▶ _WHAT IS BEING ASKED_
Lines that contain the string "eFwImage" are the ones to list; copy all of them from the records.

▶ _GIVEN DATA_
/-- FW_STAGE (R495). -/
def fwStageBody (r : Req) (s : State) : Effect := do
  ensure (8 ≤ r.len && r.len ≤ 8 + 2 ^ 20) eLength
  r.rsvIs 4 4
  let off := r.u 0 4
  let bs := r.bytes.drop 8
  ensure (off + bs.length ≤ 12 * 2 ^ 20) eRange 0
  let i := s.boot.slot
  let x := s.boot.img i
  let old := if x.erase then [] else x.bytes
  let y := flashWrite old off bs
  let x : Image := { bytes := y, st := 1, erase := false, patch := getU y 6 1, minor := getU y 7 1, major := getU y 8 1,
                     svn := getU y 10 2 }
  return (s.setBoot (s.boot.setImg i x), [])

/-- Result of FW_VERIFY and FW_STATUS (R495). -/
def fwStatusBytes (b : Boot) : List Byte :=
  let x := b.img b.slot
  fields [(4, if x.st = 0 then 0 else b.version b.slot), (1, x.st)]

/-- FW_VERIFY (R495, R576). -/
def fwVerifyBody (r : Req) (s : State) : Effect := do
  r.lenIs 0
  let i := s.boot.slot
  let x := s.boot.img i
  ensure (x.st != 0 && imageOk s.boot.minSvn x.bytes) eFwImage
  let s := s.setBoot (s.boot.setImg i { x with valid := true, st := 2 })
  return (s, fwStatusBytes s.boot)

/-- What a failed FW_VERIFY leaves: the next FW_STAGE erases the slot (R495). -/
def fwVerifyFailed (e : Err) (s : State) : State :=
  if e.code = eFwImage then
    let i := s.boot.slot
    s.setBoot (s.boot.setImg i { s.boot.img i with erase := true })
  else s

/-- FW_ACTIVATE (R496, R578). -/
def fwActivateBody (r : Req) (s : State) : Effect := do
  r.lenIs 8
  r.rsvIs 1 7
  ensure (r.u 0 1 ≤ 1) eRange 0
  let i := s.boot.slot
  let x := s.boot.img i
  let run := s.boot.img s.boot.image
  if r.u 0 1 = 1 then do
    ensure (x.st != 0) eFwState
    return (s.setBoot { s.boot with tryFirst := some i, gen := (s.boot.gen + 1) % 2 ^ 32 }, [])
  else do
    ensure (s.boot.st == 1 && x.st == 2 && x.major == run.major) eFwState
    ensure (s.coll.formed.all fun e => e.2.1 == run.major) eMajorMismatch
    return (s, [])

/-- What follows the response of FW_ACTIVATE (R496, R498): with MODE 0 the activation begins. -/
def activationBegins (r : Req) (s : State) : State :=
  if r.u 0 1 = 1 then s
  else
    let i := s.boot.slot
    restartBegins 3 (s.setBoot (s.boot.setImg i { s.boot.img i with st := 3 }))

/-- FW_STATUS (R495). -/
def fwStatusBody (r : Req) (s : State) : Effect := do
  r.lenIs 0
  return (s, fwStatusBytes s.boot)

end Sys2Proof.Machine
end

▶ _SOLUTION TO THE EXERCISE_
  ensure (x.st != 0 && imageOk s.boot.minSvn x.bytes) eFwImage
  if e.code = eFwImage then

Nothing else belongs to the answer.